# PROBLEM DESCRIPTION:
Your answer should be one number, the count of lines in the data that hold "theorem".

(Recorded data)

theorem execSupplyDip_leads (mask : Nat) (s : State) :
    Out.leads Part.all s (execSupplyDip mask s) := by
  refine out_intro fun hp h => ?_
  unfold execSupplyDip
  refine ⟨_, rfl, ?_⟩
  all_goals repeat' first
    | with_reducible (first
        | assumption | apply ite_leads | apply State.supplyOff_leads | apply State.enterReset_leads | (apply Or.inr; rfl) | rfl)
    | ((with_reducible apply covers_trans hp); decide) | ((with_reducible apply covers_trans hp); (casesm* Carrier <;> decide))
    | ((with_reducible apply covers_trans hp); exact rfl) | ((with_reducible apply covers_trans hp); (casesm* Carrier <;> exact rfl))
    | ((with_reducible (apply Or.inl; apply within_of_covers; apply covers_trans hp)); decide) | dsimp only
    | with_reducible apply Leads.upd | rfl

theorem execSuppliesStable_leads (s : State) :
    Out.leads Part.all s (execSuppliesStable s) := by
  refine out_intro fun hp h => ?_
  unfold execSuppliesStable
  refine ⟨_, rfl, ?_⟩
  all_goals repeat' first
    | with_reducible (first
        | assumption | apply ite_leads | apply State.enterReset_leads | (apply Or.inr; rfl) | rfl)
    | ((with_reducible apply covers_trans hp); decide) | ((with_reducible apply covers_trans hp); (casesm* Carrier <;> decide))
    | ((with_reducible apply covers_trans hp); exact rfl) | ((with_reducible apply covers_trans hp); (casesm* Carrier <;> exact rfl))
    | ((with_reducible (apply Or.inl; apply within_of_covers; apply covers_trans hp)); decide) | dsimp only
    | with_reducible apply Leads.upd | rfl

theorem execResetNAssert_leads (edges : Nat) (s : State) :
    Out.leads Part.all s (execResetNAssert edges s) := by
  refine out_intro fun hp h => ?_
  unfold execResetNAssert
  refine ⟨_, rfl, ?_⟩
  all_goals repeat' first
    | with_reducible (first
        | intro _ | assumption | apply ite_leads | apply State.resetBy_leads | apply when_leads | (apply Or.inr; rfl) | rfl)
    | ((with_reducible apply covers_trans hp); decide) | ((with_reducible apply covers_trans hp); (casesm* Carrier <;> decide))
    | ((with_reducible apply covers_trans hp); exact rfl) | ((with_reducible apply covers_trans hp); (casesm* Carrier <;> exact rfl))
    | ((with_reducible (apply Or.inl; apply within_of_covers; apply covers_trans hp)); decide) | with_reducible apply Leads.upd | rfl

theorem execSwReset_leads (src : Nat) (s : State) :
    Out.leads Part.all s (execSwReset src s) := by
  refine out_intro fun hp h => ?_
  unfold execSwReset
  refine ⟨_, rfl, ?_⟩
  all_goals repeat' first
    | with_reducible (first
        | intro _ | assumption | apply State.enterReset_leads | apply State.request_leads)
    | ((with_reducible apply covers_trans hp); decide) | ((with_reducible apply covers_trans hp); (casesm* Carrier <;> decide))
    | ((with_reducible apply covers_trans hp); exact rfl) | ((with_reducible apply covers_trans hp); (casesm* Carrier <;> exact rfl))
    | rfl

theorem execResetDatumCapture_leads (s : State) :
    Out.leads [.tv, .entry 0x01 0x004] s (execResetDatumCapture s) := by
  refine out_intro fun hp h => ?_
  unfold execResetDatumCapture
  refine ⟨_, rfl, ?_⟩
  all_goals repeat' first
    | with_reducible (first
        | intro _ | assumption | apply wr_leads | apply when_leads | (apply Or.inr; rfl) | rfl)
    | ((with_reducible apply covers_trans hp); decide) | ((with_reducible apply covers_trans hp); (casesm* Carrier <;> decide))
    | ((with_reducible apply covers_trans hp); exact rfl) | ((with_reducible apply covers_trans hp); (casesm* Carrier <;> exact rfl))
    | ((with_reducible (apply Or.inl; apply within_of_covers; apply covers_trans hp)); decide) | dsimp only
    | with_reducible apply Leads.upd | rfl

# PROBLEM SOLUTION:
5